-- ==== Sys2Proof/Machine/SocketRows.lean ====
section
/-!
DEFINITION. The meanings of the socket multiplexer's and the driver root's operations as a caller invokes them (spec/
43_socket.md R252 to R266, R285, R286).
-/

namespace Sys2Proof.Machine

/-- `Socket` (R252). -/
def execSocket (type : SockType) (ssl : SslFlags) (s : State) : Host.Outcome State Fault Refusal :=
  whenLive s (startTask (.opSocket type ssl) (socketOp s.params type ssl) s)

/-- `Bind` (R255). -/
def execBind (i : Int) (addr : SockAddr) (deadline : Word) (s : State) : Host.Outcome State Fault Refusal :=
  whenLive s (startTask (.opBind i addr deadline) (bindOp s.params i addr deadline) s)

/-- `Listen` (R256). -/
def execListen (i : Int) (backlog : Byte) (deadline : Word) (s : State) : Host.Outcome State Fault Refusal :=
  whenLive s (startTask (.opListen i backlog deadline) (listenOp s.params i backlog deadline) s)

/-- `Accept` (R257). -/
def execAccept (i : Int) (deadline : Word) (s : State) : Host.Outcome State Fault Refusal :=
  whenLive s (startTask (.opAccept i deadline) (acceptOp s.params i deadline) s)

/-- `Connect` (R258). -/
def execConnect (i : Int) (addr : SockAddr) (deadline : Word) (s : State) : Host.Outcome State Fault Refusal :=
  whenLive s (startTask (.opConnect i addr deadline) (connectOp s.params i addr deadline) s)

/-- `Secure` (R259). -/
def execSecure (i : Int) (deadline : Word) (s : State) : Host.Outcome State Fault Refusal :=
  whenLive s (startTask (.opSecure i deadline) (secureOp s.params i deadline) s)

/-- `Send` of a socket (R260). -/
def execSendSocket (i : Int) (buf : Bytes) (deadline : Word) (s : State) : Host.Outcome State Fault Refusal :=
  whenLive s (startTask (.opSendSocket i buf deadline) (sendOp s.params i buf deadline) s)

/-- `SendTo` (R261). -/
def execSendTo (i : Int) (buf : Bytes) (addr : SockAddr) (deadline : Word) (s : State) :
    Host.Outcome State Fault Refusal :=
  whenLive s (startTask (.opSendTo i buf addr deadline) (sendToOp s.params i buf addr deadline) s)

/-- `Recv` as a program; the span holds free bytes after any error (R262, U7; log 6). -/
def recvProg (p : Params) (i : Int) (buf : Span) (deadline : Word) : Prog (Except Err Value) :=
  scrambleOnError buf (recvOp p i buf deadline)

/-- `RecvFrom` as a program (R263, U7; log 6). -/
def recvFromProg (p : Params) (i : Int) (buf : Span) (deadline : Word) : Prog (Except Err Value) :=
  scrambleOnError buf (recvFromOp p i buf deadline)

/-- `Recv` (R262). -/
def execRecv (i : Int) (buf : Span) (deadline : Word) (s : State) : Host.Outcome State Fault Refusal :=
  whenLive s (startTask (.opRecv i buf deadline) (recvProg s.params i buf deadline) s)

/-- `RecvFrom` (R263). -/
def execRecvFrom (i : Int) (buf : Span) (deadline : Word) (s : State) : Host.Outcome State Fault Refusal :=
  whenLive s (startTask (.opRecvFrom i buf deadline) (recvFromProg s.params i buf deadline) s)

/-- `Setsockopt` (R264). -/
def execSetsockopt (i : Int) (option : Byte) (value : Bytes) (s : State) : Host.Outcome State Fault Refusal :=
  whenLive s (startTask (.opSetsockopt i option value) (setsockoptOp s.params i option value) s)

/-- `Shutdown` (R265). -/
def execShutdown (i : Int) (s : State) : Host.Outcome State Fault Refusal :=
  whenLive s (startTask (.opShutdown i) (shutdownOp s.params i) s)

/-- `GetHostByName`: a second concurrent one is refused (R266). -/
def execGetHostByName (name : Bytes) (deadline : Word) (s : State) : Host.Outcome State Fault Refusal :=
  whenLive s
    (if s.sock.dnsReply.isSome then .refused .dnsBusy
      else startTask (.opGetHostByName name deadline) (getHostByNameOp s.params name deadline) s)

/-- `Initialize` (R285), refused while `HIF_STATE` is `bootstrapping` (R374). -/
def execInitialize (s : State) : Host.Outcome State Fault Refusal :=
  if s.root.live then .refused .rootLive
  else whenIn s [.uninitialized, .ready, .shutdown] (startTask .opInitialize (initializeOp s.params) s)

/-- `Reset` (R286), refused while `HIF_STATE` is `bootstrapping` (R374). -/
def execReset (s : State) : Host.Outcome State Fault Refusal :=
  if s.root.live then whenIn s [.uninitialized, .ready, .shutdown] (startTask .opReset resetOp s)
  else .refused .rootNotLive

end Sys2Proof.Machine
end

-- -- --

### What to do
Wherever the word "while" turns up in the material, copy the whole line.

### Reply to the exercise
/-- `Initialize` (R285), refused while `HIF_STATE` is `bootstrapping` (R374). -/
/-- `Reset` (R286), refused while `HIF_STATE` is `bootstrapping` (R374). -/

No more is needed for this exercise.